ACTIVITY:
Take the lines below beginning at the line that has "(c + 1) else c" and stopping after the line that has "def Field.linkFrom (f", and print them exactly as they are, with no other lines.
** Opening INPUT MATERIAL block **
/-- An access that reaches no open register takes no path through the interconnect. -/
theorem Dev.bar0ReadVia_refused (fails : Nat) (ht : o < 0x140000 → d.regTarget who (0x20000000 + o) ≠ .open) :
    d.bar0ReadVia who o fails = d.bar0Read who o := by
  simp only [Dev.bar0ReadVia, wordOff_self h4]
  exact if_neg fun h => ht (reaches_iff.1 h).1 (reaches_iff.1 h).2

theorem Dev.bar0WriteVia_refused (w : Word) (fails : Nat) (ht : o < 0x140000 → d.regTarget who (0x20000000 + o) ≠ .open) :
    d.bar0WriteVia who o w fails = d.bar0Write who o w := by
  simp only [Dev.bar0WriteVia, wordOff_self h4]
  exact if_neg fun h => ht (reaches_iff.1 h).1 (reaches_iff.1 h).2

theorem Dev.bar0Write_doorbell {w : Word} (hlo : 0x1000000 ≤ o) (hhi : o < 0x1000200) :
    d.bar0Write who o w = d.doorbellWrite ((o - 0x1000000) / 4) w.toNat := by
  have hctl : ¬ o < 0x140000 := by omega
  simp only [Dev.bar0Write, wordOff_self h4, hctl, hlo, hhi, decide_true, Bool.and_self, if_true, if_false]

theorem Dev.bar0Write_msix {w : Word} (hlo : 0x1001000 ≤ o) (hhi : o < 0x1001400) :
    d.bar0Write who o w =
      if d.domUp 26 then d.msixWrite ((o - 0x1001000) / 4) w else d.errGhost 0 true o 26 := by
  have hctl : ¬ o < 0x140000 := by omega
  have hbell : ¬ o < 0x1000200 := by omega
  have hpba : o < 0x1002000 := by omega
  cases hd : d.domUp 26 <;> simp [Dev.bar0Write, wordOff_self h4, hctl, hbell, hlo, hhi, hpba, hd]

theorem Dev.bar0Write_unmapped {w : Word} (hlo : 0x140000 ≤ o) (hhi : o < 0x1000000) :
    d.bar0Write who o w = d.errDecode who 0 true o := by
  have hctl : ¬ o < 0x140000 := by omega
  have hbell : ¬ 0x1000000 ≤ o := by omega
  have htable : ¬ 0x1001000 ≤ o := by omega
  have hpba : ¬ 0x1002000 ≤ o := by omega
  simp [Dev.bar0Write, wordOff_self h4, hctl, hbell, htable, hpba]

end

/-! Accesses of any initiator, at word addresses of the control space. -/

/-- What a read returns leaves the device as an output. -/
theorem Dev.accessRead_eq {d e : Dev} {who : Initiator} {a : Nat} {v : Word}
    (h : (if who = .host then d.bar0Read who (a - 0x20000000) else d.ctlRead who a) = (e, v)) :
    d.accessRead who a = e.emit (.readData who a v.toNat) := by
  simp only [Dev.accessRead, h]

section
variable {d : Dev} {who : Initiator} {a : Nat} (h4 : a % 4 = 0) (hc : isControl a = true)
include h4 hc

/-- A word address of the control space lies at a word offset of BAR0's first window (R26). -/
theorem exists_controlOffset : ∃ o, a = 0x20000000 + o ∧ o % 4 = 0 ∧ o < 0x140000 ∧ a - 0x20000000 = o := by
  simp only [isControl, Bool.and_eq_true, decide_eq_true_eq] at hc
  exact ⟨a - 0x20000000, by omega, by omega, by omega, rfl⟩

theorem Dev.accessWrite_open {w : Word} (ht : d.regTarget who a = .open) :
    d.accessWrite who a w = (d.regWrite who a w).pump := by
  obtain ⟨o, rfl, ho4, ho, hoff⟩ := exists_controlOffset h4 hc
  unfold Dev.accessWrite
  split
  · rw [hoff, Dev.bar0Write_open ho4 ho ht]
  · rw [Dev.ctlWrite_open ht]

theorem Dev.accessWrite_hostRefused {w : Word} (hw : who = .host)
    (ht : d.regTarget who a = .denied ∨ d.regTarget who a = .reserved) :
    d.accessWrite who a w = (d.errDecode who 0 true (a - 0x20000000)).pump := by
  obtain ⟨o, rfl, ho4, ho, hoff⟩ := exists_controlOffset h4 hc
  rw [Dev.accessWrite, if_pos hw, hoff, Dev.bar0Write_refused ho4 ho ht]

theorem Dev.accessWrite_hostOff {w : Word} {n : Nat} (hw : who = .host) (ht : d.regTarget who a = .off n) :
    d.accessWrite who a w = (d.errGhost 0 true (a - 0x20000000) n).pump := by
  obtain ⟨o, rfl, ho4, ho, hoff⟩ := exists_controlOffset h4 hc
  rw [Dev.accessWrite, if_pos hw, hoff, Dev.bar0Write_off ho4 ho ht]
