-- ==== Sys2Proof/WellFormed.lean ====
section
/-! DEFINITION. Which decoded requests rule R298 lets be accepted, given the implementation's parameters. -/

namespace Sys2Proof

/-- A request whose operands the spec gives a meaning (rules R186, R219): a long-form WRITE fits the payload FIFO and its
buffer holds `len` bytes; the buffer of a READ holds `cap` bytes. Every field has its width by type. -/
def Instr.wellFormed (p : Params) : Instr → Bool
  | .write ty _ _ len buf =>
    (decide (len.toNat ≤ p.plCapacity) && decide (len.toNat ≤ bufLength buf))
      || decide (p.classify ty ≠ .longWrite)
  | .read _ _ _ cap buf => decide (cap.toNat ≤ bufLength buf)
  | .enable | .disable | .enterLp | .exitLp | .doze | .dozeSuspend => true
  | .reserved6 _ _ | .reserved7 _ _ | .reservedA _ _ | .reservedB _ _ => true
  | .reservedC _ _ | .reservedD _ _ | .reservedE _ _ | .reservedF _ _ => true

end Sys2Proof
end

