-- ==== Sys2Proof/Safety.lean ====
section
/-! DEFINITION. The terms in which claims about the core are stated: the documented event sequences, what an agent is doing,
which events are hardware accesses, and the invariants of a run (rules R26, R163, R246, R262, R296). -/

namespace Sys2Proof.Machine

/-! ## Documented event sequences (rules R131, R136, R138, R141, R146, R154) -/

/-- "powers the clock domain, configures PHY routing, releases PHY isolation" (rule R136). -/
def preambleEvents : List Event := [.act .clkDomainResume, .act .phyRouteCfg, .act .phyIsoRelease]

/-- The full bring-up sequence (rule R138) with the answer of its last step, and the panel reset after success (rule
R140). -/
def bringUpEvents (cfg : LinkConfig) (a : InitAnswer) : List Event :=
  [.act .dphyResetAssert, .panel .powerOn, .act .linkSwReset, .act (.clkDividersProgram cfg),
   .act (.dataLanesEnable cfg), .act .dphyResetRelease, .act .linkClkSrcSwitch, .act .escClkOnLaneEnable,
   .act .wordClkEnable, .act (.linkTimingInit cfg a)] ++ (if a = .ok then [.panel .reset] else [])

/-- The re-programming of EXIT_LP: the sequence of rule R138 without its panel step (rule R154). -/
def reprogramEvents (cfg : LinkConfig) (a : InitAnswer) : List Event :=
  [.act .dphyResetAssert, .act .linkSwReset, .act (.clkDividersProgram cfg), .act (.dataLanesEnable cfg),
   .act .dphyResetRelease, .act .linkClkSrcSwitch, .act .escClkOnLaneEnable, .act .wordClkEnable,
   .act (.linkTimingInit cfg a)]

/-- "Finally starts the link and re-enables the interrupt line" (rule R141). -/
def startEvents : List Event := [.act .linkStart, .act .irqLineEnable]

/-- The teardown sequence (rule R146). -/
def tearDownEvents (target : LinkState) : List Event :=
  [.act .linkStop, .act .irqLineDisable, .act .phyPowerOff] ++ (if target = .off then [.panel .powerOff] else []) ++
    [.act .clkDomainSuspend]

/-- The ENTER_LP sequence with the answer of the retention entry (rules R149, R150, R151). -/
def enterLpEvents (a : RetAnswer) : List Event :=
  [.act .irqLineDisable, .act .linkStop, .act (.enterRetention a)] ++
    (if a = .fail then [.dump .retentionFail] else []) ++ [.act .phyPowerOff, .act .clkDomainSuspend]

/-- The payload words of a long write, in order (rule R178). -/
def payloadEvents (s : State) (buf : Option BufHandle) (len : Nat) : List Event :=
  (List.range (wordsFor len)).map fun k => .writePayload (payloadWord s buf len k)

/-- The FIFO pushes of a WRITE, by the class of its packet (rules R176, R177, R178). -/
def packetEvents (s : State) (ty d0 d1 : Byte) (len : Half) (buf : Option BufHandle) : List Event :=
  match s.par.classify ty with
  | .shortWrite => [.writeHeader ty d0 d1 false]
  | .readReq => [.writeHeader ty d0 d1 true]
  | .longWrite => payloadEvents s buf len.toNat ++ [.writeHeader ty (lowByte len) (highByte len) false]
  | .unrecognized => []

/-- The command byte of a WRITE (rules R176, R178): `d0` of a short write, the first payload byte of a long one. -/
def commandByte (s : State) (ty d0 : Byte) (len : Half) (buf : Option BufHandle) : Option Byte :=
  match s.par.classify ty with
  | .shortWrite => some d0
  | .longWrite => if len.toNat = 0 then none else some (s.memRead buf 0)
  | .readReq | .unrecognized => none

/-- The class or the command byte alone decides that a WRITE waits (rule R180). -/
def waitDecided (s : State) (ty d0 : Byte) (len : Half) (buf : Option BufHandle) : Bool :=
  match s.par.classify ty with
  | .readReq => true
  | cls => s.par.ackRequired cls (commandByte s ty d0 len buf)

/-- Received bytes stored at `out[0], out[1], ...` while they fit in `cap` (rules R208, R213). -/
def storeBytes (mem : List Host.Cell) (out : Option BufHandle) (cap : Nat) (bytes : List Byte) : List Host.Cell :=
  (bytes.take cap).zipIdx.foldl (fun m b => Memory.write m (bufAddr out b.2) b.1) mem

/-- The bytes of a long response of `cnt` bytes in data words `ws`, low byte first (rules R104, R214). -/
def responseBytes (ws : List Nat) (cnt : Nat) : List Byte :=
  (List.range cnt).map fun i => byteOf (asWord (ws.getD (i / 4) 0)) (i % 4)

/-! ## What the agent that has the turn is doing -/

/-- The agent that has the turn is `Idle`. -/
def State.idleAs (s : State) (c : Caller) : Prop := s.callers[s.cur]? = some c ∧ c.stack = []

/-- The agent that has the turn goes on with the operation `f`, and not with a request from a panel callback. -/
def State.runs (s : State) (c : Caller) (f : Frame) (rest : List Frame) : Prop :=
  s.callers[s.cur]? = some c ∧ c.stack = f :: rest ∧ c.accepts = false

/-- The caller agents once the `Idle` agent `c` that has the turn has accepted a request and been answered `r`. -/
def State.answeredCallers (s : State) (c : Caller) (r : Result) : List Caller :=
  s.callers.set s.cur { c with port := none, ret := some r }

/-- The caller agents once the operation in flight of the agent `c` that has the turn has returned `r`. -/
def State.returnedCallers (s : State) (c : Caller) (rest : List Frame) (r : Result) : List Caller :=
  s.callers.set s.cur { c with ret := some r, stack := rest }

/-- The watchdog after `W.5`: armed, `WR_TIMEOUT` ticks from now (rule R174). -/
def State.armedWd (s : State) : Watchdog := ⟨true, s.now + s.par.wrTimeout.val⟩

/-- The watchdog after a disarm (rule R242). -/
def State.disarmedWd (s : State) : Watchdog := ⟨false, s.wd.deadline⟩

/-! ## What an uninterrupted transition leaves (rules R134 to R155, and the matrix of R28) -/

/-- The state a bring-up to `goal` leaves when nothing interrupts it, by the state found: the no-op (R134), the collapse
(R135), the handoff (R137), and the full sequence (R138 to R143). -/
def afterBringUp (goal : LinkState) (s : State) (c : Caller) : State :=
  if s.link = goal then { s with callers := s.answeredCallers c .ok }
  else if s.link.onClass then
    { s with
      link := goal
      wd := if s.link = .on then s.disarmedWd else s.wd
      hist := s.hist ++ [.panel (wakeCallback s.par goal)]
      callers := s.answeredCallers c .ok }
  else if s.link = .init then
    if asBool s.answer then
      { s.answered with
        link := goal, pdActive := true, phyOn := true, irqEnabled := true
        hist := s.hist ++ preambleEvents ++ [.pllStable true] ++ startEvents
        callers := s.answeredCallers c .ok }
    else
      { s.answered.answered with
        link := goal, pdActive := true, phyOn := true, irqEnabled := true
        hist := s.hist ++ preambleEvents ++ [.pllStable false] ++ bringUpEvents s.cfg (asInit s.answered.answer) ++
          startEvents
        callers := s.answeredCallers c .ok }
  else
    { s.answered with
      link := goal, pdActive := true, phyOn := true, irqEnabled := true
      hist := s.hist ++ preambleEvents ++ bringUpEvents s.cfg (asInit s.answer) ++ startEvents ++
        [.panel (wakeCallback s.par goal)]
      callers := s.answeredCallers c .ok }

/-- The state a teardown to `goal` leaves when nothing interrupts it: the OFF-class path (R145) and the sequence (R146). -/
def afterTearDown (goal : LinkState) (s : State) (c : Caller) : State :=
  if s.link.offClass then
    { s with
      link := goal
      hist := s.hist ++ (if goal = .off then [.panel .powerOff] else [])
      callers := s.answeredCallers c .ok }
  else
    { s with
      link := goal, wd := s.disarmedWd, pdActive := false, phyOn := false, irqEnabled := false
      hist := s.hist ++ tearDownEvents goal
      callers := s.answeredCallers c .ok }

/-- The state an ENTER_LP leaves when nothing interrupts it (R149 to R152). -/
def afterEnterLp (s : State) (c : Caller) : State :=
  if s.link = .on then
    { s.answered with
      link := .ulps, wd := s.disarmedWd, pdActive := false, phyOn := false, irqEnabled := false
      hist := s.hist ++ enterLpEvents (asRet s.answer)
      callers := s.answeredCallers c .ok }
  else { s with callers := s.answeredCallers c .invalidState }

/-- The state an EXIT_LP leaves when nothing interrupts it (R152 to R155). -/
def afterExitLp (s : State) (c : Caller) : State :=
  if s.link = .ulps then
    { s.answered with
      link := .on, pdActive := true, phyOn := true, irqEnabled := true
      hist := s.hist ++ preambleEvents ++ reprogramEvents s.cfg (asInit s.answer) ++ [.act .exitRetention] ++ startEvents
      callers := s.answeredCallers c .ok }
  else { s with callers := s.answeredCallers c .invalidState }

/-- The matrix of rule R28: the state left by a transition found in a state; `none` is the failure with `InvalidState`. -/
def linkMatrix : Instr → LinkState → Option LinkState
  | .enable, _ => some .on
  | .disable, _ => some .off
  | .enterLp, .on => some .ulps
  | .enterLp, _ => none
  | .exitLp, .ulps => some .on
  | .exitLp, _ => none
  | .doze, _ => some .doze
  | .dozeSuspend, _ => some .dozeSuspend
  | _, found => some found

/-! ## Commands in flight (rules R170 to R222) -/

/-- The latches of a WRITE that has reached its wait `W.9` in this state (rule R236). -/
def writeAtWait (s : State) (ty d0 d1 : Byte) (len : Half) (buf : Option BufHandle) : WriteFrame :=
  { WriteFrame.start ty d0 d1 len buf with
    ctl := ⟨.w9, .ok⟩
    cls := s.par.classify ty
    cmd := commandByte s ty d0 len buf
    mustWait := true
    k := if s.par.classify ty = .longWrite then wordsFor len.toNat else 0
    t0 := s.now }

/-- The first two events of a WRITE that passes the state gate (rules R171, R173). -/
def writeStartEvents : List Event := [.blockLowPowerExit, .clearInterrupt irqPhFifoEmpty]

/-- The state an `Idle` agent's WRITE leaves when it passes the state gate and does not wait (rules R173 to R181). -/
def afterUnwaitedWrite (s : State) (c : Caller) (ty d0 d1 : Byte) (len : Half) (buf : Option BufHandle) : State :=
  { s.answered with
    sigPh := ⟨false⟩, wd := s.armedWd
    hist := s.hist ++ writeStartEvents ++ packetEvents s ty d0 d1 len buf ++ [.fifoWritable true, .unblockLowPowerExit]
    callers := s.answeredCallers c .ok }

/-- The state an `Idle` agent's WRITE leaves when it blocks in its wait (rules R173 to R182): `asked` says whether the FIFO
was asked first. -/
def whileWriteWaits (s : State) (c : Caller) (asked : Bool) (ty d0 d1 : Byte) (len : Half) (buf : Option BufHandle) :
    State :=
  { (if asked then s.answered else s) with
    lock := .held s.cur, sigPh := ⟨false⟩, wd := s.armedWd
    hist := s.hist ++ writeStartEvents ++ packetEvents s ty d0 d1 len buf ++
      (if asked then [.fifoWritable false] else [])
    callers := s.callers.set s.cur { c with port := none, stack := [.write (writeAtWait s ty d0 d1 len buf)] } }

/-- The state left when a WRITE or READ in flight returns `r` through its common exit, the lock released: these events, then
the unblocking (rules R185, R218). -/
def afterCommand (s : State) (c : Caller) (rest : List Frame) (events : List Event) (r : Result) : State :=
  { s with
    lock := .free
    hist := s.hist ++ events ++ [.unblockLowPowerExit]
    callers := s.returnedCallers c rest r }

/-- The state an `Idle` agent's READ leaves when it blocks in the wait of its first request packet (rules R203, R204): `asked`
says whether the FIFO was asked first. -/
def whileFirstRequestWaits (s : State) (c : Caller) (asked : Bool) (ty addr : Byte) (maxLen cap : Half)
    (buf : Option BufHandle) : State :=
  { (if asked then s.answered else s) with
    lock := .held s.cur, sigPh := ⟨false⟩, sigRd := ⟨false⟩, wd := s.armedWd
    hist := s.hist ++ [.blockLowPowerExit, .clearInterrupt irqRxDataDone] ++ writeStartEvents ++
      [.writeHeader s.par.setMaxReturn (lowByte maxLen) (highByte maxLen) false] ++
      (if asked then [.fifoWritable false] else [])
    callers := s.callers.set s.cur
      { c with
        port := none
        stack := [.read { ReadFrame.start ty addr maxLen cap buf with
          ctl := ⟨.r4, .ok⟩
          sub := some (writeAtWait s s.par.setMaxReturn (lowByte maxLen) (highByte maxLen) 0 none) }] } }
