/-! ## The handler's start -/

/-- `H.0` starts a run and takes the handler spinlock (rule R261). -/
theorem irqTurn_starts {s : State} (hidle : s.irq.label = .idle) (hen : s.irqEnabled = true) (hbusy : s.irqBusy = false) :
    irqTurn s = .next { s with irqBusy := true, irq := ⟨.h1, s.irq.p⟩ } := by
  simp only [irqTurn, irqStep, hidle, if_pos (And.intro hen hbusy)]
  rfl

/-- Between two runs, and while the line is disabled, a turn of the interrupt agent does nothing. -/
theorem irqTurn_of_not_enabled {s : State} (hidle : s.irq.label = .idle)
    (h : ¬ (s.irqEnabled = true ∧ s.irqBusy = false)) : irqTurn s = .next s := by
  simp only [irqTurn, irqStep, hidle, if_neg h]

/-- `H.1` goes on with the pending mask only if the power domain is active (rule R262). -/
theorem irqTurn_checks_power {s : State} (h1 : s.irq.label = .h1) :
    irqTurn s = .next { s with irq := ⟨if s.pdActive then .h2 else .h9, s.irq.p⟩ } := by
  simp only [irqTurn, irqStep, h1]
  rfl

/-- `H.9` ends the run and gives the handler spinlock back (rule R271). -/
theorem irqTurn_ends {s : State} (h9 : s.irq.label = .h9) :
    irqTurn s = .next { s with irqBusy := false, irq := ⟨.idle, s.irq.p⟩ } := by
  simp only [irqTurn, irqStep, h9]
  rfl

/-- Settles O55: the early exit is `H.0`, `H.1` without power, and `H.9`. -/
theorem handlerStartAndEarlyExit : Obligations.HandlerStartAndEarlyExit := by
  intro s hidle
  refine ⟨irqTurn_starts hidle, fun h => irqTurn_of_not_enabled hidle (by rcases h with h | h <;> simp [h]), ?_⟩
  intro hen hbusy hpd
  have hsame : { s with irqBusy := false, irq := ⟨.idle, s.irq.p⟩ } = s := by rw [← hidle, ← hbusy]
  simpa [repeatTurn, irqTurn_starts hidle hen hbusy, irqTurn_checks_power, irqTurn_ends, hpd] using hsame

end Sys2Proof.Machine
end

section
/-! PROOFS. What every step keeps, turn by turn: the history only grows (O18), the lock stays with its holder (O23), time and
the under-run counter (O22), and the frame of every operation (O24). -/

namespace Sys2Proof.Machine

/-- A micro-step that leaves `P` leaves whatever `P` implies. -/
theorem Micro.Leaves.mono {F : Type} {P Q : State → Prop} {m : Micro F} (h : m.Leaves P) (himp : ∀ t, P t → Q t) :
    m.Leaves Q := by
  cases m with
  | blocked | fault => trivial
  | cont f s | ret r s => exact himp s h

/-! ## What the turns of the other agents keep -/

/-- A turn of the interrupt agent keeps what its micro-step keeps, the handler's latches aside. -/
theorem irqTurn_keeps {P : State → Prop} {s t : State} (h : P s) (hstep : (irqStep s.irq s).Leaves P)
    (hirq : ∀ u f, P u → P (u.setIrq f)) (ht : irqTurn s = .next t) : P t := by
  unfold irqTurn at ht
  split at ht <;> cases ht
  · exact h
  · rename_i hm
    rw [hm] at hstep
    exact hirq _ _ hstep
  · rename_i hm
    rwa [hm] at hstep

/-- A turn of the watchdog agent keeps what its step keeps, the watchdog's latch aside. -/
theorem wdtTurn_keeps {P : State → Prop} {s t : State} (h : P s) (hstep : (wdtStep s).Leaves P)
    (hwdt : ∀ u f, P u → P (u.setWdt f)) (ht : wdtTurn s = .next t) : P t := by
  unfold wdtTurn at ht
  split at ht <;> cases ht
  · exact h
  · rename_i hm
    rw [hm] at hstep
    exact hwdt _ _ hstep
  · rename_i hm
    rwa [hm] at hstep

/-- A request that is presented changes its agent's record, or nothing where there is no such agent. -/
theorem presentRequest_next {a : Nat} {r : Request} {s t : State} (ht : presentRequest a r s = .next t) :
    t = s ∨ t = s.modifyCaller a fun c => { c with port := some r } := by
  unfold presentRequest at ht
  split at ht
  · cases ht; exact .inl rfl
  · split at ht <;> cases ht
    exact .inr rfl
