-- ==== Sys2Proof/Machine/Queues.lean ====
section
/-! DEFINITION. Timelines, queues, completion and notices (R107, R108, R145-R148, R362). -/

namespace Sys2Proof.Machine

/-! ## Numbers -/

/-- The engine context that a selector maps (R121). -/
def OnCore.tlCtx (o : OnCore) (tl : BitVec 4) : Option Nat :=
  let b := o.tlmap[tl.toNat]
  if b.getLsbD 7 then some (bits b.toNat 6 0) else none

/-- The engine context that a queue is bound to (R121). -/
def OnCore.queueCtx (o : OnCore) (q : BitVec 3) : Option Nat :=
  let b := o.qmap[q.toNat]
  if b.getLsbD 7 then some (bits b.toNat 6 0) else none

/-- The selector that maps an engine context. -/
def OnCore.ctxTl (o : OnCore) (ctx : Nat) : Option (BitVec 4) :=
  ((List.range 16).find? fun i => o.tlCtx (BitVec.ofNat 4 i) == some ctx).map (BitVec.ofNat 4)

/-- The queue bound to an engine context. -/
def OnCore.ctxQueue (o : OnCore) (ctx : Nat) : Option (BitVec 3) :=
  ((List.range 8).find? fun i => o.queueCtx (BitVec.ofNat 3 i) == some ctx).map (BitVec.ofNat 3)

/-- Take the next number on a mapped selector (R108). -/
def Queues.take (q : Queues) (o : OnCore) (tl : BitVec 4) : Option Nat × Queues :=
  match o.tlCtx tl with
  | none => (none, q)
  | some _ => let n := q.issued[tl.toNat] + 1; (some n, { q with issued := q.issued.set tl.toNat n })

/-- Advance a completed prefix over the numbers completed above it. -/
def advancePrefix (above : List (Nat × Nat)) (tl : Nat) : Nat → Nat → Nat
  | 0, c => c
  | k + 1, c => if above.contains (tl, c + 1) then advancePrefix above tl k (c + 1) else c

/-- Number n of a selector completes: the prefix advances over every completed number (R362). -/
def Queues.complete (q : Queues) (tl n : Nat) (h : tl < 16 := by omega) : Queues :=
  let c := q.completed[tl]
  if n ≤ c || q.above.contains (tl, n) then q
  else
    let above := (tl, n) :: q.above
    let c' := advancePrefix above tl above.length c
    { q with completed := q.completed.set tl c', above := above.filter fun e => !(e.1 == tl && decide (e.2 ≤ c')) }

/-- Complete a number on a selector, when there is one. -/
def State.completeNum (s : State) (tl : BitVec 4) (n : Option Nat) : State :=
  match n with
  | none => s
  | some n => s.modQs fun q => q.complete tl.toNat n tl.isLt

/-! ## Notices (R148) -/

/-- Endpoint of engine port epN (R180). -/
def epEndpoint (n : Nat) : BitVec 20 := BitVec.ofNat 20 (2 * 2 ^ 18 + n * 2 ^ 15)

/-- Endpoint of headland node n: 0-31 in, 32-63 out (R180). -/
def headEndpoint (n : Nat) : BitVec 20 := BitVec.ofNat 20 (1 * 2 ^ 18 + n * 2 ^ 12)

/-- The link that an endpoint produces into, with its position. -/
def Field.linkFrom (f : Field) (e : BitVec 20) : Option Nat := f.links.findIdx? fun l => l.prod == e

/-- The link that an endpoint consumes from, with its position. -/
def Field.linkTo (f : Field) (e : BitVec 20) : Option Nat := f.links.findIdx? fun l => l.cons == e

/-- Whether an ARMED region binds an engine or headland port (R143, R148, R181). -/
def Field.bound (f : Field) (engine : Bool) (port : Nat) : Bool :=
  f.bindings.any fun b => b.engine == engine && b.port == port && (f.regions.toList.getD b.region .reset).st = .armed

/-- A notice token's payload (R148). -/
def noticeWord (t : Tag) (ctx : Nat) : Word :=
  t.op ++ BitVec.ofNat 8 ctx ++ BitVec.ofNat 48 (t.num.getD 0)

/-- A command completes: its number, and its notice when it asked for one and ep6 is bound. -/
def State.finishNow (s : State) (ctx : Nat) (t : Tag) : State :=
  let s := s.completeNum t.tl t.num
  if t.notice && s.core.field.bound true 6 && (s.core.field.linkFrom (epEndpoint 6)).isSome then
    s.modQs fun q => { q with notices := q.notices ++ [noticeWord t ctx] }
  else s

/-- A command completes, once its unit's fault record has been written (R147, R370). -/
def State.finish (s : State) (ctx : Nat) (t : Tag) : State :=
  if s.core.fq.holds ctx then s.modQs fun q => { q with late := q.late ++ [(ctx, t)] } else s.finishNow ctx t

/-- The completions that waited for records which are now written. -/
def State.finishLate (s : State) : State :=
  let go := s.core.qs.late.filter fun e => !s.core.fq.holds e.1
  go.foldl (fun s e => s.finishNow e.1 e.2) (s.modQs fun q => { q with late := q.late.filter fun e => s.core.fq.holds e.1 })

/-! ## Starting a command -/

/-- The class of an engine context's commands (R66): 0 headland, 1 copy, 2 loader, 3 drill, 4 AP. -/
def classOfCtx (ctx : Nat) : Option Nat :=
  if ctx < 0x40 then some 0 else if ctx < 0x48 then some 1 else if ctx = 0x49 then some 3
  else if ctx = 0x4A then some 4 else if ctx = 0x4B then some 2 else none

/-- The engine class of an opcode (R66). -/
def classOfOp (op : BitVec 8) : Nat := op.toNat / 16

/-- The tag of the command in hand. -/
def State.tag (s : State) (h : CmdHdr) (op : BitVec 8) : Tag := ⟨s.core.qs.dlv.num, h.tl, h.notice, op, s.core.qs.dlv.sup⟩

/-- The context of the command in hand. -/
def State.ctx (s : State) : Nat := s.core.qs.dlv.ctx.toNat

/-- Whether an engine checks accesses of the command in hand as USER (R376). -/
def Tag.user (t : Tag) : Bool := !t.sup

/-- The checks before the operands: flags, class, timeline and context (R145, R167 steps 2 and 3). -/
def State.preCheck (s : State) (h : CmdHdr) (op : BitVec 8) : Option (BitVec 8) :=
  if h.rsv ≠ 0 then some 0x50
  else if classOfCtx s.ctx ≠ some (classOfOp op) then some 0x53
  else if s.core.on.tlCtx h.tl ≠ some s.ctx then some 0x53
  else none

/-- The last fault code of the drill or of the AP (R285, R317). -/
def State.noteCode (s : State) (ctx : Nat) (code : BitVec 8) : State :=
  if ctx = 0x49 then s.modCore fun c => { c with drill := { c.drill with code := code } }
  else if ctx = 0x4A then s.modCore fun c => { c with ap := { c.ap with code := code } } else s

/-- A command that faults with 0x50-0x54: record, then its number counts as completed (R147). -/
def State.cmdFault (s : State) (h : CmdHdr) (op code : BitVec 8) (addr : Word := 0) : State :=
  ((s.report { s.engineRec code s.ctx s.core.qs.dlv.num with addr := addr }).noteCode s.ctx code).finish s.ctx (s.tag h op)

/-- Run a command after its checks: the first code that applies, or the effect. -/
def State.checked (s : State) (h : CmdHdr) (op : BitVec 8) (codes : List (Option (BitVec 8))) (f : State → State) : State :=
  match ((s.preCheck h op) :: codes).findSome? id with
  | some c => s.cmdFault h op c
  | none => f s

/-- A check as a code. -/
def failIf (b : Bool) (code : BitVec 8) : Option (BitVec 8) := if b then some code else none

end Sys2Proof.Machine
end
** Closing INPUT MATERIAL block **
RESPONSE TO THE TASK:
  | k + 1, c => if above.contains (tl, c + 1) then advancePrefix above tl k (c + 1) else c

/-- Number n of a selector completes: the prefix advances over every completed number (R362). -/
def Queues.complete (q : Queues) (tl n : Nat) (h : tl < 16 := by omega) : Queues :=
  let c := q.completed[tl]
  if n ≤ c || q.above.contains (tl, n) then q
  else
    let above := (tl, n) :: q.above
    let c' := advancePrefix above tl above.length c
    { q with completed := q.completed.set tl c', above := above.filter fun e => !(e.1 == tl && decide (e.2 ≤ c')) }

/-- Complete a number on a selector, when there is one. -/
def State.completeNum (s : State) (tl : BitVec 4) (n : Option Nat) : State :=
  match n with
  | none => s
  | some n => s.modQs fun q => q.complete tl.toNat n tl.isLt

/-! ## Notices (R148) -/

/-- Endpoint of engine port epN (R180). -/
def epEndpoint (n : Nat) : BitVec 20 := BitVec.ofNat 20 (2 * 2 ^ 18 + n * 2 ^ 15)

/-- Endpoint of headland node n: 0-31 in, 32-63 out (R180). -/
def headEndpoint (n : Nat) : BitVec 20 := BitVec.ofNat 20 (1 * 2 ^ 18 + n * 2 ^ 12)

/-- The link that an endpoint produces into, with its position. -/
def Field.linkFrom (f : Field) (e : BitVec 20) : Option Nat := f.links.findIdx? fun l => l.prod == e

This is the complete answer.